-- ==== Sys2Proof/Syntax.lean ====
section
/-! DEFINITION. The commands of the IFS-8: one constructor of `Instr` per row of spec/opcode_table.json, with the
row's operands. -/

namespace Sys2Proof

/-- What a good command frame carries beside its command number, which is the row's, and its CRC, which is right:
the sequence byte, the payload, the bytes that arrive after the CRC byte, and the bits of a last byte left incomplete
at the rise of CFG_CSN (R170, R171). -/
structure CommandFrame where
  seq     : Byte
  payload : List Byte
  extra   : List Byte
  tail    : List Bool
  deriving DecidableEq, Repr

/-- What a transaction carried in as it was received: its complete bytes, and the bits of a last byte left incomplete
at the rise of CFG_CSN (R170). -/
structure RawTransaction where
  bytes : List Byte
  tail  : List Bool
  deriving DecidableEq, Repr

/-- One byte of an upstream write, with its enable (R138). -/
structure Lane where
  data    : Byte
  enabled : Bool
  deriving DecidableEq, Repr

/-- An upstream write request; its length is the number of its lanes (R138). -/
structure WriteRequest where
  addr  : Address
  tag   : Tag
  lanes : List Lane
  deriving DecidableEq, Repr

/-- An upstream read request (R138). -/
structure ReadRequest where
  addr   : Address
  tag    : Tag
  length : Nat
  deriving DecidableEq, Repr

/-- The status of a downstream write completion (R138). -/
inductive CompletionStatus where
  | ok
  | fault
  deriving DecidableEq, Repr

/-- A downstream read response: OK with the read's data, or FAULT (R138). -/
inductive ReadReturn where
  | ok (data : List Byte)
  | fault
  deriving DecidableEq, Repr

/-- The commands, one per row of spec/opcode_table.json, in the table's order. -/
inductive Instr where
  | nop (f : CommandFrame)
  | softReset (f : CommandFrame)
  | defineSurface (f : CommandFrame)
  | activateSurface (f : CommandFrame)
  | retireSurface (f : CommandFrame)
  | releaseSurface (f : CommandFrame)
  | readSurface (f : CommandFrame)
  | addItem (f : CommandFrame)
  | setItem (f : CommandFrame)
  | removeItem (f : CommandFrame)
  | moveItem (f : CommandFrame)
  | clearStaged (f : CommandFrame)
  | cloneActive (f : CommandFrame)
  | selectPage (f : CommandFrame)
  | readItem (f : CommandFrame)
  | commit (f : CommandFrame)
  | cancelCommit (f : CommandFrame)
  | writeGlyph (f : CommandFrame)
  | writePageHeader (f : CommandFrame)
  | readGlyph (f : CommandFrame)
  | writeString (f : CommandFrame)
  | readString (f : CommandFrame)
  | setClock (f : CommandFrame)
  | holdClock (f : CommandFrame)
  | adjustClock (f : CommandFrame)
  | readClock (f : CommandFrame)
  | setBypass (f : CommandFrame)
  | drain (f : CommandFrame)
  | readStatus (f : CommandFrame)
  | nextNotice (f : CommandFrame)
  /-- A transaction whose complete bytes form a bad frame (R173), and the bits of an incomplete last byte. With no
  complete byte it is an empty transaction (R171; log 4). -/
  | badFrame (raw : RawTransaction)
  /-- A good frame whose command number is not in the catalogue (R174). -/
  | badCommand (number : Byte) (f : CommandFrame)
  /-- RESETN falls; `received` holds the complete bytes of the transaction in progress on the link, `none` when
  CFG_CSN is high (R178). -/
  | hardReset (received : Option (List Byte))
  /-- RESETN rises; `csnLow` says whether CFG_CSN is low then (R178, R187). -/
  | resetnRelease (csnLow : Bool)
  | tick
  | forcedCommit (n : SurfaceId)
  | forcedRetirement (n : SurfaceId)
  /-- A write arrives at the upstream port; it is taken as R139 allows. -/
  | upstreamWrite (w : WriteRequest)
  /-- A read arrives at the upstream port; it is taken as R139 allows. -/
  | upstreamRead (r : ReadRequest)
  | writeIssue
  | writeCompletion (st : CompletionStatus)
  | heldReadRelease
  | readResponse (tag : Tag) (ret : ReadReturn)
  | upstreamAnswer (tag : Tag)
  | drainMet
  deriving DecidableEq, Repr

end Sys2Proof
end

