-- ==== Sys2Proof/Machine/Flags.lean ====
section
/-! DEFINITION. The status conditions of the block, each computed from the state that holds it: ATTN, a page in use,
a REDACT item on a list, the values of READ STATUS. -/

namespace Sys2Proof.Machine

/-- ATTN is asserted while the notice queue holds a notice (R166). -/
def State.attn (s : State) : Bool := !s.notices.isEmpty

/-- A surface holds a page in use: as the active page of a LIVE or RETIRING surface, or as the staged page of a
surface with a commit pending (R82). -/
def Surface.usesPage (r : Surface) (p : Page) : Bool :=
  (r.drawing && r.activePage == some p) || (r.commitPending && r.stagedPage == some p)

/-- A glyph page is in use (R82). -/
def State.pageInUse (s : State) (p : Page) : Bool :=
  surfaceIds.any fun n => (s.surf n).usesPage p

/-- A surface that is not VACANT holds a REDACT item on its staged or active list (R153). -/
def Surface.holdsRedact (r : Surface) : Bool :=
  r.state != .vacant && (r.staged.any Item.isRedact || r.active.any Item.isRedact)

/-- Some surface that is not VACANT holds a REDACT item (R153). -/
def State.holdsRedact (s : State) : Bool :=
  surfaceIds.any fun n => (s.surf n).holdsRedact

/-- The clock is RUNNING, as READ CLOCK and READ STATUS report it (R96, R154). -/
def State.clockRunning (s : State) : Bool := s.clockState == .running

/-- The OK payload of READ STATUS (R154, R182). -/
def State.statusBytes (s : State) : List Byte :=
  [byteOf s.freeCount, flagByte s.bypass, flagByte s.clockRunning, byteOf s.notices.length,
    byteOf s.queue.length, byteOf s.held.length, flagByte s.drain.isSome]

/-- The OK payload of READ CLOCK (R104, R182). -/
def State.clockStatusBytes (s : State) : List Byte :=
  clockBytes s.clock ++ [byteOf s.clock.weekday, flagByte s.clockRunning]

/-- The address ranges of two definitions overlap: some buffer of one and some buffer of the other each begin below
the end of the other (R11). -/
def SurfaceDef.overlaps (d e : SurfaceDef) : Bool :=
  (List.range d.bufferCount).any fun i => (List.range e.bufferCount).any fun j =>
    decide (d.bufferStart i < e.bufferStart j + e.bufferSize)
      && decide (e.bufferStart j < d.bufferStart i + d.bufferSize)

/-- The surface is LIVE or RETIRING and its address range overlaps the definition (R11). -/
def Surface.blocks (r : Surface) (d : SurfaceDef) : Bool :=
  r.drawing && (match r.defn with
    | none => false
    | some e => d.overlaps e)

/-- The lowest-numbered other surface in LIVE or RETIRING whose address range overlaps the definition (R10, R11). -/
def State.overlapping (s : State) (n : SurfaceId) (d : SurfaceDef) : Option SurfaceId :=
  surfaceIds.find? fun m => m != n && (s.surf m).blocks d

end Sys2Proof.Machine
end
────────────────────────────────────────
The records above are to be repeated exactly, in their entirety.

-- ==== Sys2Proof/Syntax.lean ====
section
/-! DEFINITION. The commands of the IFS-8: one constructor of `Instr` per row of spec/opcode_table.json, with the
row's operands. -/

namespace Sys2Proof

/-- What a good command frame carries beside its command number, which is the row's, and its CRC, which is right:
the sequence byte, the payload, the bytes that arrive after the CRC byte, and the bits of a last byte left incomplete
at the rise of CFG_CSN (R170, R171). -/
structure CommandFrame where
  seq     : Byte
  payload : List Byte
  extra   : List Byte
  tail    : List Bool
  deriving DecidableEq, Repr

/-- What a transaction carried in as it was received: its complete bytes, and the bits of a last byte left incomplete
at the rise of CFG_CSN (R170). -/
structure RawTransaction where
  bytes : List Byte
  tail  : List Bool
  deriving DecidableEq, Repr

/-- One byte of an upstream write, with its enable (R138). -/
structure Lane where
  data    : Byte
  enabled : Bool
  deriving DecidableEq, Repr

/-- An upstream write request; its length is the number of its lanes (R138). -/
structure WriteRequest where
  addr  : Address
  tag   : Tag
  lanes : List Lane
  deriving DecidableEq, Repr

/-- An upstream read request (R138). -/
structure ReadRequest where
  addr   : Address
  tag    : Tag
  length : Nat
  deriving DecidableEq, Repr

/-- The status of a downstream write completion (R138). -/
inductive CompletionStatus where
  | ok
  | fault
  deriving DecidableEq, Repr

/-- A downstream read response: OK with the read's data, or FAULT (R138). -/
inductive ReadReturn where
  | ok (data : List Byte)
  | fault
  deriving DecidableEq, Repr

/-- The commands, one per row of spec/opcode_table.json, in the table's order. -/
inductive Instr where
  | nop (f : CommandFrame)
  | softReset (f : CommandFrame)
  | defineSurface (f : CommandFrame)
  | activateSurface (f : CommandFrame)
  | retireSurface (f : CommandFrame)
  | releaseSurface (f : CommandFrame)
  | readSurface (f : CommandFrame)
  | addItem (f : CommandFrame)
  | setItem (f : CommandFrame)
  | removeItem (f : CommandFrame)
  | moveItem (f : CommandFrame)
  | clearStaged (f : CommandFrame)
  | cloneActive (f : CommandFrame)
  | selectPage (f : CommandFrame)
  | readItem (f : CommandFrame)
  | commit (f : CommandFrame)
  | cancelCommit (f : CommandFrame)
  | writeGlyph (f : CommandFrame)
  | writePageHeader (f : CommandFrame)
  | readGlyph (f : CommandFrame)
  | writeString (f : CommandFrame)
  | readString (f : CommandFrame)
  | setClock (f : CommandFrame)
  | holdClock (f : CommandFrame)
  | adjustClock (f : CommandFrame)
  | readClock (f : CommandFrame)
  | setBypass (f : CommandFrame)
  | drain (f : CommandFrame)
  | readStatus (f : CommandFrame)
  | nextNotice (f : CommandFrame)
  /-- A transaction whose complete bytes form a bad frame (R173), and the bits of an incomplete last byte. With no
  complete byte it is an empty transaction (R171; log 4). -/
  | badFrame (raw : RawTransaction)
  /-- A good frame whose command number is not in the catalogue (R174). -/
  | badCommand (number : Byte) (f : CommandFrame)
  /-- RESETN falls; `received` holds the complete bytes of the transaction in progress on the link, `none` when
  CFG_CSN is high (R178). -/
  | hardReset (received : Option (List Byte))
  /-- RESETN rises; `csnLow` says whether CFG_CSN is low then (R178, R187). -/
  | resetnRelease (csnLow : Bool)
  | tick
  | forcedCommit (n : SurfaceId)
  | forcedRetirement (n : SurfaceId)
  /-- A write arrives at the upstream port; it is taken as R139 allows. -/
  | upstreamWrite (w : WriteRequest)
  /-- A read arrives at the upstream port; it is taken as R139 allows. -/
  | upstreamRead (r : ReadRequest)
  | writeIssue
  | writeCompletion (st : CompletionStatus)
  | heldReadRelease
  | readResponse (tag : Tag) (ret : ReadReturn)
  | upstreamAnswer (tag : Tag)
  | drainMet
  deriving DecidableEq, Repr

end Sys2Proof
end

-- ==== Sys2Proof/Machine/Flags.lean ====
section
/-! DEFINITION. The status conditions of the block, each computed from the state that holds it: ATTN, a page in use,
a REDACT item on a list, the values of READ STATUS. -/

namespace Sys2Proof.Machine

/-- ATTN is asserted while the notice queue holds a notice (R166). -/
def State.attn (s : State) : Bool := !s.notices.isEmpty

/-- A surface holds a page in use: as the active page of a LIVE or RETIRING surface, or as the staged page of a
surface with a commit pending (R82). -/
def Surface.usesPage (r : Surface) (p : Page) : Bool :=
  (r.drawing && r.activePage == some p) || (r.commitPending && r.stagedPage == some p)

/-- A glyph page is in use (R82). -/
def State.pageInUse (s : State) (p : Page) : Bool :=
  surfaceIds.any fun n => (s.surf n).usesPage p

/-- A surface that is not VACANT holds a REDACT item on its staged or active list (R153). -/
def Surface.holdsRedact (r : Surface) : Bool :=
  r.state != .vacant && (r.staged.any Item.isRedact || r.active.any Item.isRedact)

/-- Some surface that is not VACANT holds a REDACT item (R153). -/
def State.holdsRedact (s : State) : Bool :=
  surfaceIds.any fun n => (s.surf n).holdsRedact

/-- The clock is RUNNING, as READ CLOCK and READ STATUS report it (R96, R154). -/
def State.clockRunning (s : State) : Bool := s.clockState == .running

/-- The OK payload of READ STATUS (R154, R182). -/
def State.statusBytes (s : State) : List Byte :=
  [byteOf s.freeCount, flagByte s.bypass, flagByte s.clockRunning, byteOf s.notices.length,
    byteOf s.queue.length, byteOf s.held.length, flagByte s.drain.isSome]

/-- The OK payload of READ CLOCK (R104, R182). -/
def State.clockStatusBytes (s : State) : List Byte :=
  clockBytes s.clock ++ [byteOf s.clock.weekday, flagByte s.clockRunning]

/-- The address ranges of two definitions overlap: some buffer of one and some buffer of the other each begin below
the end of the other (R11). -/
def SurfaceDef.overlaps (d e : SurfaceDef) : Bool :=
  (List.range d.bufferCount).any fun i => (List.range e.bufferCount).any fun j =>
    decide (d.bufferStart i < e.bufferStart j + e.bufferSize)
      && decide (e.bufferStart j < d.bufferStart i + d.bufferSize)

/-- The surface is LIVE or RETIRING and its address range overlaps the definition (R11). -/
def Surface.blocks (r : Surface) (d : SurfaceDef) : Bool :=
  r.drawing && (match r.defn with
    | none => false
    | some e => d.overlaps e)

/-- The lowest-numbered other surface in LIVE or RETIRING whose address range overlaps the definition (R10, R11). -/
def State.overlapping (s : State) (n : SurfaceId) (d : SurfaceDef) : Option SurfaceId :=
  surfaceIds.find? fun m => m != n && (s.surf m).blocks d

end Sys2Proof.Machine
end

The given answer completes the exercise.